_Extracted data entries_:
☆ ☆ ☆

-- ==== Sys2Proof/Laws/State.lean ====
section
/-! SUPPORT. One lemma per field and update of the state, so that no proof unfolds a record update. -/

namespace Sys2Proof.Machine

variable (s : State)

@[simp] theorem emit_maddr (e : Event) : (emit e s).maddr = s.maddr := rfl
@[simp] theorem emit_mdata (e : Event) : (emit e s).mdata = s.mdata := rfl
@[simp] theorem emit_divisor (e : Event) : (emit e s).divisor = s.divisor := rfl
@[simp] theorem emit_ctrlEnable (e : Event) : (emit e s).ctrlEnable = s.ctrlEnable := rfl
@[simp] theorem emit_wif (e : Event) : (emit e s).wif = s.wif := rfl
@[simp] theorem emit_rif (e : Event) : (emit e s).rif = s.rif := rfl
@[simp] theorem emit_busState (e : Event) : (emit e s).busState = s.busState := rfl
@[simp] theorem emit_result (e : Event) : (emit e s).result = s.result := rfl
@[simp] theorem emit_faults (e : Event) : (emit e s).faults = s.faults := rfl
@[simp] theorem emit_phase (e : Event) : (emit e s).phase = s.phase := rfl
@[simp] theorem emit_dcIp (e : Event) : (emit e s).dcIp = s.dcIp := rfl
@[simp] theorem emit_rcOuter (e : Event) : (emit e s).rcOuter = s.rcOuter := rfl
@[simp] theorem emit_rcInner (e : Event) : (emit e s).rcInner = s.rcInner := rfl
@[simp] theorem emit_wc (e : Event) : (emit e s).wc = s.wc := rfl
@[simp] theorem emit_sda (e : Event) : (emit e s).sda = s.sda := rfl
@[simp] theorem emit_scl (e : Event) : (emit e s).scl = s.scl := rfl
@[simp] theorem emit_q (e : Event) : (emit e s).q = s.q := rfl
@[simp] theorem emit_bmInited (e : Event) : (emit e s).bmInited = s.bmInited := rfl
@[simp] theorem emit_busReset (e : Event) : (emit e s).busReset = s.busReset := rfl
@[simp] theorem emit_txnOpen (e : Event) : (emit e s).txnOpen = s.txnOpen := rfl
@[simp] theorem emit_dispPhase (e : Event) : (emit e s).dispPhase = s.dispPhase := rfl
@[simp] theorem emit_dispMode (e : Event) : (emit e s).dispMode = s.dispMode := rfl
@[simp] theorem emit_trace (e : Event) : (emit e s).trace = s.trace ++ [e] := rfl
@[simp] theorem emit_violated (e : Event) : (emit e s).violated = s.violated := rfl
@[simp] theorem emit_seq (e : Event) : (emit e s).seq = s.seq := rfl
@[simp] theorem emit_host (e : Event) : (emit e s).host = s.host := rfl
@[simp] theorem emit_answer (e : Event) : (emit e s).answer = s.answer := rfl
@[simp] theorem emit_envGrants (e : Event) : (emit e s).envGrants = s.envGrants := rfl
@[simp] theorem emit_envLines (e : Event) : (emit e s).envLines = s.envLines := rfl
@[simp] theorem emit_envResets (e : Event) : (emit e s).envResets = s.envResets := rfl
@[simp] theorem emit_draws (e : Event) : (emit e s).draws = s.draws := rfl
@[simp] theorem emit_resetIn (e : Event) : (emit e s).resetIn = s.resetIn := rfl
@[simp] theorem emit_cfg (e : Event) : (emit e s).cfg = s.cfg := rfl

@[simp] theorem openTransaction_maddr (a : Byte) : (openTransaction a s).maddr = a := rfl
@[simp] theorem openTransaction_mdata (a : Byte) : (openTransaction a s).mdata = s.mdata := rfl
@[simp] theorem openTransaction_divisor (a : Byte) : (openTransaction a s).divisor = s.divisor := rfl
@[simp] theorem openTransaction_ctrlEnable (a : Byte) : (openTransaction a s).ctrlEnable = s.ctrlEnable := rfl
@[simp] theorem openTransaction_wif (a : Byte) : (openTransaction a s).wif = false := rfl
@[simp] theorem openTransaction_rif (a : Byte) : (openTransaction a s).rif = false := rfl
@[simp] theorem openTransaction_busState (a : Byte) : (openTransaction a s).busState = s.busState := rfl
@[simp] theorem openTransaction_result (a : Byte) : (openTransaction a s).result = s.result := rfl
@[simp] theorem openTransaction_faults (a : Byte) : (openTransaction a s).faults = s.faults := rfl
@[simp] theorem openTransaction_phase (a : Byte) : (openTransaction a s).phase = s.phase := rfl
@[simp] theorem openTransaction_dcIp (a : Byte) : (openTransaction a s).dcIp = s.dcIp := rfl
@[simp] theorem openTransaction_rcOuter (a : Byte) : (openTransaction a s).rcOuter = s.rcOuter := rfl
@[simp] theorem openTransaction_rcInner (a : Byte) : (openTransaction a s).rcInner = s.rcInner := rfl
@[simp] theorem openTransaction_wc (a : Byte) : (openTransaction a s).wc = s.wc := rfl
@[simp] theorem openTransaction_sda (a : Byte) : (openTransaction a s).sda = s.sda := rfl
@[simp] theorem openTransaction_scl (a : Byte) : (openTransaction a s).scl = s.scl := rfl
@[simp] theorem openTransaction_q (a : Byte) : (openTransaction a s).q = s.q ++ [.addr a] := rfl
@[simp] theorem openTransaction_bmInited (a : Byte) : (openTransaction a s).bmInited = s.bmInited := rfl
@[simp] theorem openTransaction_busReset (a : Byte) : (openTransaction a s).busReset = s.busReset := rfl
@[simp] theorem openTransaction_txnOpen (a : Byte) : (openTransaction a s).txnOpen = true := rfl
@[simp] theorem openTransaction_dispPhase (a : Byte) : (openTransaction a s).dispPhase = s.dispPhase := rfl
@[simp] theorem openTransaction_dispMode (a : Byte) : (openTransaction a s).dispMode = s.dispMode := rfl
@[simp] theorem openTransaction_trace (a : Byte) : (openTransaction a s).trace = s.trace ++ [.issueAddr a] := rfl
@[simp] theorem openTransaction_violated (a : Byte) : (openTransaction a s).violated = s.violated := rfl
@[simp] theorem openTransaction_seq (a : Byte) : (openTransaction a s).seq = s.seq := rfl
@[simp] theorem openTransaction_host (a : Byte) : (openTransaction a s).host = s.host := rfl
@[simp] theorem openTransaction_answer (a : Byte) : (openTransaction a s).answer = s.answer := rfl
@[simp] theorem openTransaction_envGrants (a : Byte) : (openTransaction a s).envGrants = s.envGrants := rfl
@[simp] theorem openTransaction_envLines (a : Byte) : (openTransaction a s).envLines = s.envLines := rfl
@[simp] theorem openTransaction_envResets (a : Byte) : (openTransaction a s).envResets = s.envResets := rfl
@[simp] theorem openTransaction_draws (a : Byte) : (openTransaction a s).draws = s.draws := rfl
@[simp] theorem openTransaction_resetIn (a : Byte) : (openTransaction a s).resetIn = s.resetIn := rfl
@[simp] theorem openTransaction_cfg (a : Byte) : (openTransaction a s).cfg = s.cfg := rfl

@[simp] theorem closeTransaction_maddr : (closeTransaction s).maddr = s.maddr := rfl
@[simp] theorem closeTransaction_mdata : (closeTransaction s).mdata = s.mdata := rfl
@[simp] theorem closeTransaction_divisor : (closeTransaction s).divisor = s.divisor := rfl
@[simp] theorem closeTransaction_ctrlEnable : (closeTransaction s).ctrlEnable = s.ctrlEnable := rfl
@[simp] theorem closeTransaction_wif : (closeTransaction s).wif = false := rfl
@[simp] theorem closeTransaction_rif : (closeTransaction s).rif = false := rfl
@[simp] theorem closeTransaction_busState : (closeTransaction s).busState = s.busState := rfl
@[simp] theorem closeTransaction_result : (closeTransaction s).result = s.result := rfl
@[simp] theorem closeTransaction_faults : (closeTransaction s).faults = s.faults := rfl
@[simp] theorem closeTransaction_phase : (closeTransaction s).phase = s.phase := rfl
@[simp] theorem closeTransaction_dcIp : (closeTransaction s).dcIp = s.dcIp := rfl
@[simp] theorem closeTransaction_rcOuter : (closeTransaction s).rcOuter = s.rcOuter := rfl
@[simp] theorem closeTransaction_rcInner : (closeTransaction s).rcInner = s.rcInner := rfl
@[simp] theorem closeTransaction_wc : (closeTransaction s).wc = s.wc := rfl
@[simp] theorem closeTransaction_sda : (closeTransaction s).sda = s.sda := rfl
@[simp] theorem closeTransaction_scl : (closeTransaction s).scl = s.scl := rfl
@[simp] theorem closeTransaction_q : (closeTransaction s).q = s.q ++ [.stop] := rfl
@[simp] theorem closeTransaction_bmInited : (closeTransaction s).bmInited = s.bmInited := rfl
@[simp] theorem closeTransaction_busReset : (closeTransaction s).busReset = s.busReset := rfl
@[simp] theorem closeTransaction_txnOpen : (closeTransaction s).txnOpen = false := rfl
@[simp] theorem closeTransaction_dispPhase : (closeTransaction s).dispPhase = s.dispPhase := rfl
@[simp] theorem closeTransaction_dispMode : (closeTransaction s).dispMode = s.dispMode := rfl
@[simp] theorem closeTransaction_trace : (closeTransaction s).trace = s.trace ++ [.issueStop] := rfl
@[simp] theorem closeTransaction_violated : (closeTransaction s).violated = s.violated := rfl
@[simp] theorem closeTransaction_seq : (closeTransaction s).seq = s.seq := rfl
@[simp] theorem closeTransaction_host : (closeTransaction s).host = s.host := rfl
@[simp] theorem closeTransaction_answer : (closeTransaction s).answer = s.answer := rfl
@[simp] theorem closeTransaction_envGrants : (closeTransaction s).envGrants = s.envGrants := rfl
@[simp] theorem closeTransaction_envLines : (closeTransaction s).envLines = s.envLines := rfl
@[simp] theorem closeTransaction_envResets : (closeTransaction s).envResets = s.envResets := rfl
@[simp] theorem closeTransaction_draws : (closeTransaction s).draws = s.draws := rfl
@[simp] theorem closeTransaction_resetIn : (closeTransaction s).resetIn = s.resetIn := rfl
@[simp] theorem closeTransaction_cfg : (closeTransaction s).cfg = s.cfg := rfl

@[simp] theorem setDivisor_maddr (d : Byte) : (setDivisor d s).maddr = s.maddr := rfl
@[simp] theorem setDivisor_mdata (d : Byte) : (setDivisor d s).mdata = s.mdata := rfl
@[simp] theorem setDivisor_divisor (d : Byte) : (setDivisor d s).divisor = d := rfl
@[simp] theorem setDivisor_ctrlEnable (d : Byte) : (setDivisor d s).ctrlEnable = s.ctrlEnable := rfl
@[simp] theorem setDivisor_wif (d : Byte) : (setDivisor d s).wif = s.wif := rfl
@[simp] theorem setDivisor_rif (d : Byte) : (setDivisor d s).rif = s.rif := rfl
@[simp] theorem setDivisor_busState (d : Byte) : (setDivisor d s).busState = s.busState := rfl
@[simp] theorem setDivisor_result (d : Byte) : (setDivisor d s).result = s.result := rfl
@[simp] theorem setDivisor_faults (d : Byte) : (setDivisor d s).faults = s.faults := rfl
@[simp] theorem setDivisor_phase (d : Byte) : (setDivisor d s).phase = s.phase := rfl
@[simp] theorem setDivisor_dcIp (d : Byte) : (setDivisor d s).dcIp = s.dcIp := rfl
@[simp] theorem setDivisor_rcOuter (d : Byte) : (setDivisor d s).rcOuter = s.rcOuter := rfl
@[simp] theorem setDivisor_rcInner (d : Byte) : (setDivisor d s).rcInner = s.rcInner := rfl
@[simp] theorem setDivisor_wc (d : Byte) : (setDivisor d s).wc = s.wc := rfl
@[simp] theorem setDivisor_sda (d : Byte) : (setDivisor d s).sda = s.sda := rfl
@[simp] theorem setDivisor_scl (d : Byte) : (setDivisor d s).scl = s.scl := rfl
@[simp] theorem setDivisor_q (d : Byte) : (setDivisor d s).q = s.q := rfl
@[simp] theorem setDivisor_bmInited (d : Byte) : (setDivisor d s).bmInited = s.bmInited := rfl
@[simp] theorem setDivisor_busReset (d : Byte) : (setDivisor d s).busReset = s.busReset := rfl
@[simp] theorem setDivisor_txnOpen (d : Byte) : (setDivisor d s).txnOpen = s.txnOpen := rfl
@[simp] theorem setDivisor_dispPhase (d : Byte) : (setDivisor d s).dispPhase = s.dispPhase := rfl
@[simp] theorem setDivisor_dispMode (d : Byte) : (setDivisor d s).dispMode = s.dispMode := rfl
@[simp] theorem setDivisor_trace (d : Byte) : (setDivisor d s).trace = s.trace ++ [.setDivisor d] := rfl
@[simp] theorem setDivisor_violated (d : Byte) : (setDivisor d s).violated = s.violated := rfl
@[simp] theorem setDivisor_seq (d : Byte) : (setDivisor d s).seq = s.seq := rfl
@[simp] theorem setDivisor_host (d : Byte) : (setDivisor d s).host = s.host := rfl
@[simp] theorem setDivisor_answer (d : Byte) : (setDivisor d s).answer = s.answer := rfl
@[simp] theorem setDivisor_envGrants (d : Byte) : (setDivisor d s).envGrants = s.envGrants := rfl
@[simp] theorem setDivisor_envLines (d : Byte) : (setDivisor d s).envLines = s.envLines := rfl
@[simp] theorem setDivisor_envResets (d : Byte) : (setDivisor d s).envResets = s.envResets := rfl
@[simp] theorem setDivisor_draws (d : Byte) : (setDivisor d s).draws = s.draws := rfl
@[simp] theorem setDivisor_resetIn (d : Byte) : (setDivisor d s).resetIn = s.resetIn := rfl
@[simp] theorem setDivisor_cfg (d : Byte) : (setDivisor d s).cfg = s.cfg := rfl
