/-- A framer operation whose transaction is through settles the display's mode and ends (R210). -/
theorem framerOp_through {op : OpName} {i : Instr} {sel x : Byte} {f g : State → State} {k : Stage} {s u : State}
    (hf : frame sel x k (if k = .start then f s else s) = .go u) (hn : u.noReset) (hg : (g (engineTurn u)).noReset) :
    framerOp op i sel x f g k s = doneWith op (engineTurn (g (engineTurn u))) := by
  simp only [framerOp, hf, runActions_done hn hg]

/-- A framer operation whose transaction stands in a wait has made a failed poll there (R219). -/
theorem framerOp_blocked {op : OpName} {i : Instr} {sel x : Byte} {f g : State → State} {k j : Stage} {s u : State}
    (hf : frame sel x k (if k = .start then f s else s) = .blocked j u) :
    framerOp op i sel x f g k s = pollFailed op i j u := by
  simp only [framerOp, hf]

/-- A framer operation on a bus at rest whose engine is granted its four steps. -/
theorem framerOp_granted {op : OpName} {i : Instr} {sel x : Byte} {f g : State → State} {s : State} {g1 g2 g3 g4 : Nat} {gs : List Nat}
    (hn : (f s).noReset) (h : (f s).engineAtRest) (hg : State.Rests g)
    (he : (f s).envGrants = (g1 + 1) :: (g2 + 1) :: (g3 + 1) :: (g4 + 1) :: gs) :
    framerOp op i sel x f g .start s = doneWith op (g (frameSent sel x gs (f s))) := by
  obtain ⟨u, hu, hun, hturn⟩ := frame_sent sel x hn h he
  obtain ⟨hq, hr, her⟩ := hg (frameSent sel x gs (f s))
  obtain ⟨-, hrest, -⟩ := h
  rw [framerOp_through (by exact hu) hun, hturn, engineTurn_empty (hq hrest)]
  rw [hturn]
  exact ⟨hr.trans hn.1, her.trans hn.2⟩

theorem id_rests : State.Rests id := fun _ => ⟨id, rfl, rfl⟩

theorem setMode_rests (m : DispMode) : State.Rests (setMode m) := fun _ => ⟨id, rfl, rfl⟩

/-- A quiet block whose engine is at rest takes up a request. -/
theorem accepts_of_atRest {s : State} (h : s.quiet) (hrest : s.engineAtRest) : s.accepts := by
  obtain ⟨-, hq, -⟩ := hrest
  exact accepts_of_empty h hq

/-! ### The four operations -/

theorem setAddressForm_iff {c : Config} {b : Byte} :
    setAddressForm c b = true ↔ b &&& c.cursorBase = c.cursorBase ∨ b &&& c.glyphBase = c.glyphBase := by
  simp [setAddressForm]

/-- What a raw command byte does to the display's mode, and to nothing else (R218). -/
theorem modeAfterCommand_eq (c : Byte) (s : State) :
    modeAfterCommand c s =
      { s with
        dispMode :=
          if c &&& s.cfg.cursorBase = s.cfg.cursorBase ∨ c &&& s.cfg.glyphBase = s.cfg.glyphBase then Config.freeMode s.draws
          else s.dispMode
        draws :=
          if c &&& s.cfg.cursorBase = s.cfg.cursorBase ∨ c &&& s.cfg.glyphBase = s.cfg.glyphBase then s.draws + 1
          else s.draws } := by
  simp only [modeAfterCommand, setAddressForm_iff]
  split <;> rfl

☆ ☆ ☆

_THE TASK_: Given the records above, return exactly the lines starting at the line containing "d s).scl = s.scl := rfl" and ending at the line containing "ends (R210). -/", including both.

_ANSWER TO THE EXERCISE_:
@[simp] theorem setDivisor_scl (d : Byte) : (setDivisor d s).scl = s.scl := rfl
@[simp] theorem setDivisor_q (d : Byte) : (setDivisor d s).q = s.q := rfl
@[simp] theorem setDivisor_bmInited (d : Byte) : (setDivisor d s).bmInited = s.bmInited := rfl
@[simp] theorem setDivisor_busReset (d : Byte) : (setDivisor d s).busReset = s.busReset := rfl
@[simp] theorem setDivisor_txnOpen (d : Byte) : (setDivisor d s).txnOpen = s.txnOpen := rfl
@[simp] theorem setDivisor_dispPhase (d : Byte) : (setDivisor d s).dispPhase = s.dispPhase := rfl
@[simp] theorem setDivisor_dispMode (d : Byte) : (setDivisor d s).dispMode = s.dispMode := rfl
@[simp] theorem setDivisor_trace (d : Byte) : (setDivisor d s).trace = s.trace ++ [.setDivisor d] := rfl
@[simp] theorem setDivisor_violated (d : Byte) : (setDivisor d s).violated = s.violated := rfl
@[simp] theorem setDivisor_seq (d : Byte) : (setDivisor d s).seq = s.seq := rfl
@[simp] theorem setDivisor_host (d : Byte) : (setDivisor d s).host = s.host := rfl
@[simp] theorem setDivisor_answer (d : Byte) : (setDivisor d s).answer = s.answer := rfl
@[simp] theorem setDivisor_envGrants (d : Byte) : (setDivisor d s).envGrants = s.envGrants := rfl
@[simp] theorem setDivisor_envLines (d : Byte) : (setDivisor d s).envLines = s.envLines := rfl
@[simp] theorem setDivisor_envResets (d : Byte) : (setDivisor d s).envResets = s.envResets := rfl
@[simp] theorem setDivisor_draws (d : Byte) : (setDivisor d s).draws = s.draws := rfl
@[simp] theorem setDivisor_resetIn (d : Byte) : (setDivisor d s).resetIn = s.resetIn := rfl
@[simp] theorem setDivisor_cfg (d : Byte) : (setDivisor d s).cfg = s.cfg := rfl
/-- A framer operation whose transaction is through settles the display's mode and ends (R210). -/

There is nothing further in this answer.